═════ Entries shown
theorem State_flcApplied_kept {s0 : State} {s : State} {type : ℕ} {key : ℕ} {kOld : ℕ} (h_s : Kept s0 s) :
    Kept s0 (State.flcApplied s type key kOld) := by
  unfold State.flcApplied
  exact (State_flcSave_kept (State_flcLog_kept (State_setM_kept h_s)))

theorem State_flcCommand_kept {s0 : State} {s : State} {who : Who} {w : ℕ} {t : ℕ} {cmd : ℕ} {f : State → List ℕ → State} (h_s : Kept s0 s) (h_f : ∀ u0 u1, Kept s0 u0 → Kept s0 (f u0 u1)) :
    Kept s0 (State.flcCommand s who w t cmd f) := by
  unfold State.flcCommand
  extract_lets -merge -useContext +onlyGivenNames y42
  extract_lets -merge -useContext +onlyGivenNames y83
  exact (Kept.ite (State_at_kept h_s) (State_flcOp_kept h_s (fun x84 h85 => (by
    extract_lets -merge -useContext +onlyGivenNames y126
    extract_lets -merge -useContext +onlyGivenNames y167
    have h168 : Kept s0 y167 := (Kept.ite (h_f _ _ h85) h85)
    extract_lets -merge -useContext +onlyGivenNames y209
    have h210 : Kept s0 y209 := (Kept.ite h168 (State_newChal_kept (State_setFlc_kept h168)))
    exact (State_flcEnd_kept h210)))))

theorem setK_kept {s0 : State} {who : Who} {w : ℕ} {t : ℕ} {s : State} (h_s : Kept s0 s) :
    Kept s0 (setK who w t s) := by
  unfold setK
  exact (State_flcCommand_kept h_s (fun x0 x2 h1 => (by
    extract_lets -merge -useContext +onlyGivenNames y43
    extract_lets -merge -useContext +onlyGivenNames y84
    exact (State_flcApplied_kept (State_setM_kept h1)))))

theorem execSetK_kept {s0 : State} {who : Who} {w : ℕ} {t : ℕ} {s : State} (h_s : Kept s0 s) :
    KeptNext s0 (execSetK who w t s) := by
  unfold execSetK
  exact (KeptNext.next (setK_kept h_s))

theorem resealCmd_kept {s0 : State} {who : Who} {w : ℕ} {t : ℕ} {s : State} (h_s : Kept s0 s) :
    Kept s0 (resealCmd who w t s) := by
  unfold resealCmd
  exact (State_flcCommand_kept h_s (fun x0 x2 h1 => (State_flcApplied_kept (State_setM_kept h1))))

theorem execReseal_kept {s0 : State} {who : Who} {w : ℕ} {t : ℕ} {s : State} (h_s : Kept s0 s) :
    KeptNext s0 (execReseal who w t s) := by
  unfold execReseal
  exact (KeptNext.next (resealCmd_kept h_s))

theorem fwUpdate_kept {s0 : State} {who : Who} {w : ℕ} {t : ℕ} {s : State} (h_s : Kept s0 s) :
    Kept s0 (fwUpdate who w t s) := by
  unfold fwUpdate
  exact (State_flcCommand_kept h_s (fun x0 x2 h1 => (State_setF_kept (State_setFlc_kept h1))))

theorem execFwUpdate_kept {s0 : State} {who : Who} {w : ℕ} {t : ℕ} {s : State} (h_s : Kept s0 s) :
    KeptNext s0 (execFwUpdate who w t s) := by
  unfold execFwUpdate
  exact (KeptNext.next (fwUpdate_kept h_s))

theorem State_dropTransfer_kept {s0 : State} {s : State} {fail : ℕ} (h_s : Kept s0 s) :
    Kept s0 (State.dropTransfer s fail) := by
  unfold State.dropTransfer
  exact (State_flcEnd_kept (State_setFlc_kept h_s))

theorem State_flcLast_kept {s0 : State} {s : State} {tr : Transfer} (h_s : Kept s0 s) :
    Kept s0 (State.flcLast s tr) := by
  unfold State.flcLast
  extract_lets -merge -useContext +onlyGivenNames y40
  extract_lets -merge -useContext +onlyGivenNames y81
  extract_lets -merge -useContext +onlyGivenNames y122
  refine Kept.ite' (fun _ => ?_) (fun _ => ?_)
  · exact (State_dropTransfer_kept h_s)
  · extract_lets -merge -useContext +onlyGivenNames y163
    have h164 : Kept s0 y163 := (State_setFlc_kept h_s)
    exact (State_flcEnd_kept (State_flcApplied_kept (State_setM_kept h164)))

theorem blockCmd_kept {s0 : State} {who : Who} {w : ℕ} {t : ℕ} {s : State} (h_s : Kept s0 s) :
    Kept s0 (blockCmd who w t s) := by
  unfold blockCmd
  exact (State_flcOp_kept h_s (fun x0 h1 => (by
    split
    · exact (State_flcEnd_kept h1)
    · extract_lets -merge -useContext +onlyGivenNames y46
      extract_lets -merge -useContext +onlyGivenNames y87
      extract_lets -merge -useContext +onlyGivenNames y128
      extract_lets -merge -useContext +onlyGivenNames y169
      extract_lets -merge -useContext +onlyGivenNames y210
      have h211 : Kept s0 y210 := (State_setF_kept (State_setFlc_kept h1))
      extract_lets -merge -useContext +onlyGivenNames y252
      refine Kept.ite' (fun _ => ?_) (fun _ => ?_)
      · exact (State_dropTransfer_kept h211)
      · exact (Kept.ite (State_flcLast_kept h211) (State_flcEnd_kept (State_setFlc_kept h211))))))

theorem execBlock_kept {s0 : State} {who : Who} {w : ℕ} {t : ℕ} {s : State} (h_s : Kept s0 s) :
    KeptNext s0 (execBlock who w t s) := by
  unfold execBlock
  exact (KeptNext.next (blockCmd_kept h_s))

theorem State_flcDebug_kept {s0 : State} {s : State} (h_s : Kept s0 s) :
    Kept s0 (State.flcDebug s) := by
  unfold State.flcDebug
  extract_lets -merge -useContext +onlyGivenNames y40
  have h41 : Kept s0 y40 := (State_flcClose_kept h_s)
  extract_lets -merge -useContext +onlyGivenNames y82
  have h83 : Kept s0 y82 := (State_setM_kept h41)
  extract_lets -merge -useContext +onlyGivenNames y124
  have h125 : Kept s0 y124 := (Kept.ite (State_flcLog_kept h83) (State_setM_kept h83))
  exact (State_flcSave_kept h125)

theorem debugOpenSeal_kept {s0 : State} {t : ℕ} {s : State} (h_s : Kept s0 s) :
    Kept s0 (debugOpenSeal t s) := by
  unfold debugOpenSeal
  extract_lets -merge -useContext +onlyGivenNames y40
  have h41 : Kept s0 y40 := (State_at_kept h_s)
  exact (Kept.ite (State_flcDebug_kept h41) h41)

theorem execDebugOpenSeal_kept {s0 : State} {t : ℕ} {s : State} (h_s : Kept s0 s) :
    KeptNext s0 (execDebugOpenSeal t s) := by
  unfold execDebugOpenSeal
  exact (KeptNext.next (debugOpenSeal_kept h_s))

theorem State_flcRestart_kept {s0 : State} {s : State} (h_s : Kept s0 s) :
    Kept s0 (State.flcRestart s) := by
  unfold State.flcRestart
  extract_lets -merge -useContext +onlyGivenNames y40
  extract_lets -merge -useContext +onlyGivenNames y81
  have h82 : Kept s0 y81 := (State_flcClose_kept h_s)
  extract_lets -merge -useContext +onlyGivenNames y123
  have h124 : Kept s0 y123 := (State_setF_kept (State_setF_kept (State_setF_kept h82)))
  extract_lets -merge -useContext +onlyGivenNames y165
  have h166 : Kept s0 y165 := (State_setFlc_kept h124)
  exact (Kept.ite (State_raiseFloor_kept h166) h166)

theorem flaconPowerOn_kept {s0 : State} {t : ℕ} {s : State} (h_s : Kept s0 s) :
    Kept s0 (flaconPowerOn t s) := by
  unfold flaconPowerOn
  extract_lets -merge -useContext +onlyGivenNames y40
  have h41 : Kept s0 y40 := (State_at_kept h_s)
  refine Kept.ite' (fun _ => ?_) (fun _ => ?_)
  · exact h41
  · extract_lets -merge -useContext +onlyGivenNames y82
    have h83 : Kept s0 y82 := (State_setFlc_kept h41)
    exact (State_flcRestart_kept (State_flcSave_kept h83))

theorem execFlaconPowerOn_kept {s0 : State} {t : ℕ} {s : State} (h_s : Kept s0 s) :
    KeptNext s0 (execFlaconPowerOn t s) := by
  unfold execFlaconPowerOn
  exact (KeptNext.next (flaconPowerOn_kept h_s))

theorem vanaFall_kept {s0 : State} {t : ℕ} {s : State} (h_s : Kept s0 s) :
    Kept s0 (vanaFall t s) := by
  unfold vanaFall
  extract_lets -merge -useContext +onlyGivenNames y40
  have h41 : Kept s0 y40 := (State_at_kept h_s)
  refine Kept.ite' (fun _ => ?_) (fun _ => ?_)
  · exact h41
  · extract_lets -merge -useContext +onlyGivenNames y82
    have h83 : Kept s0 y82 := (State_setFlc_kept (State_flcSave_kept h41))
    exact (State_setF_kept h83)

theorem execVanaFall_kept {s0 : State} {t : ℕ} {s : State} (h_s : Kept s0 s) :
    KeptNext s0 (execVanaFall t s) := by
  unfold execVanaFall
  exact (KeptNext.next (vanaFall_kept h_s))

theorem freezeCmd_kept {s0 : State} {who : Who} {w : ℕ} {t : ℕ} {s : State} (h_s : Kept s0 s) :
    Kept s0 (freezeCmd who w t s) := by
  unfold freezeCmd
  extract_lets -merge -useContext +onlyGivenNames y40
  have h41 : Kept s0 y40 := (State_at_kept h_s)
  refine Kept.ite' (fun _ => ?_) (fun _ => ?_)
  · exact (State_refuseAccess_kept h41)
  · extract_lets -merge -useContext +onlyGivenNames y82
    have h83 : Kept s0 y82 := (State_loadF_kept h41)
    exact (Kept.ite (Kept.mk' h83) h83)

theorem execFreeze_kept {s0 : State} {who : Who} {w : ℕ} {t : ℕ} {s : State} (h_s : Kept s0 s) :
    KeptNext s0 (execFreeze who w t s) := by
  unfold execFreeze
  exact (KeptNext.next (freezeCmd_kept h_s))

theorem freezeTimeout_kept {s0 : State} {t : ℕ} {s : State} (h_s : Kept s0 s) :
    Kept s0 (freezeTimeout t s) := by
  unfold freezeTimeout
  extract_lets -merge -useContext +onlyGivenNames y40
  have h41 : Kept s0 y40 := (State_at_kept h_s)
  exact (Kept.ite (State_setF_kept h41) h41)

theorem execFreezeTimeout_kept {s0 : State} {t : ℕ} {s : State} (h_s : Kept s0 s) :
    KeptNext s0 (execFreezeTimeout t s) := by
  unfold execFreezeTimeout
  exact (KeptNext.next (freezeTimeout_kept h_s))

theorem State_showNonce_kept {s0 : State} {s : State} {a : ℕ} {n : Option (List ℕ)} (h_s : Kept s0 s) :
    Kept s0 (State.showNonce s a n) := by
  unfold State.showNonce
  extract_lets -merge -useContext +onlyGivenNames y40
  exact (State_setF_kept (State_setF_kept h_s))

theorem State_setSilNonce_kept {s0 : State} {s : State} {n : Option (List ℕ)} (h_s : Kept s0 s) :
    Kept s0 (State.setSilNonce s n) := by
  unfold State.setSilNonce
  exact (State_showNonce_kept (Kept.mk' h_s))

theorem State_setSecNonce_kept {s0 : State} {s : State} {n : Option (List ℕ)} (h_s : Kept s0 s) :
    Kept s0 (State.setSecNonce s n) := by
  unfold State.setSecNonce
  exact (State_showNonce_kept (Kept.mk' h_s))

theorem State_expireSil_kept {s0 : State} {s : State} (h_s : Kept s0 s) :
    Kept s0 (State.expireSil s) := by
  unfold State.expireSil
  exact (Kept.ite (State_setSilNonce_kept h_s) h_s)

theorem State_expireSec_kept {s0 : State} {s : State} (h_s : Kept s0 s) :
    Kept s0 (State.expireSec s) := by
  unfold State.expireSec
  exact (Kept.ite (State_setSecNonce_kept h_s) h_s)

theorem State_authEnd_kept {s0 : State} {s : State} {a : ℕ} {fail : ℕ} (h_s : Kept s0 s) :
    Kept s0 (State.authEnd s a fail) := by
  unfold State.authEnd
  exact (State_setF_kept (State_setF_kept h_s))

theorem State_trngFail_kept {s0 : State} {s : State} {a : ℕ} (h_s : Kept s0 s) :
    Kept s0 (State.trngFail s a) := by
  unfold State.trngFail
  exact (State_authEnd_kept (State_noBin_kept h_s))

theorem State_silOp_kept {s0 : State} {s : State} {who : Who} {w : ℕ} {op : ℕ} {t : ℕ} {f : State → State} (h_s : Kept s0 s) (h_f : ∀ u0, Kept s0 u0 → Kept s0 (f u0)) :
    Kept s0 (State.silOp s who w op t f) := by
  unfold State.silOp
  extract_lets -merge -useContext +onlyGivenNames y41
  have h42 : Kept s0 y41 := (State_expireSil_kept (State_at_kept h_s))
  refine Kept.ite' (fun _ => ?_) (fun _ => ?_)
  · exact (State_refuseAccess_kept h42)
  · refine Kept.ite' (fun _ => ?_) (fun _ => ?_)
    · exact h42
    · extract_lets -merge -useContext +onlyGivenNames y83
      have h84 : Kept s0 y83 := (State_setF_kept h42)
      exact (Kept.ite (State_authEnd_kept h84) (h_f _ h84))

theorem nonceRequest_kept {s0 : State} {who : Who} {w : ℕ} {t : ℕ} {s : State} (h_s : Kept s0 s) :
    Kept s0 (nonceRequest who w t s) := by
  unfold nonceRequest
  exact (State_silOp_kept h_s (fun x0 h1 => (Kept.ite (State_trngFail_kept (State_setSilNonce_kept h1)) (by
    split
    · rename_i z2 z3 e4
      have h5 : Kept s0 z3 := Kept2.ofEq e4 (State_random_kept h1)
      exact (State_authEnd_kept (State_setSilNonce_kept h5))))))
══════════
Work item: Above are the entries. Copy exactly the part that opens with the line containing "unfold State.flcApplied" and closes with the line containing "exact (State_flcCommand_kept h_s (fun x0 x2 h1 => (by", and no more.

Result:
  unfold State.flcApplied
  exact (State_flcSave_kept (State_flcLog_kept (State_setM_kept h_s)))

theorem State_flcCommand_kept {s0 : State} {s : State} {who : Who} {w : ℕ} {t : ℕ} {cmd : ℕ} {f : State → List ℕ → State} (h_s : Kept s0 s) (h_f : ∀ u0 u1, Kept s0 u0 → Kept s0 (f u0 u1)) :
    Kept s0 (State.flcCommand s who w t cmd f) := by
  unfold State.flcCommand
  extract_lets -merge -useContext +onlyGivenNames y42
  extract_lets -merge -useContext +onlyGivenNames y83
  exact (Kept.ite (State_at_kept h_s) (State_flcOp_kept h_s (fun x84 h85 => (by
    extract_lets -merge -useContext +onlyGivenNames y126
    extract_lets -merge -useContext +onlyGivenNames y167
    have h168 : Kept s0 y167 := (Kept.ite (h_f _ _ h85) h85)
    extract_lets -merge -useContext +onlyGivenNames y209
    have h210 : Kept s0 y209 := (Kept.ite h168 (State_newChal_kept (State_setFlc_kept h168)))
    exact (State_flcEnd_kept h210)))))

theorem setK_kept {s0 : State} {who : Who} {w : ℕ} {t : ℕ} {s : State} (h_s : Kept s0 s) :
    Kept s0 (setK who w t s) := by
  unfold setK
  exact (State_flcCommand_kept h_s (fun x0 x2 h1 => (by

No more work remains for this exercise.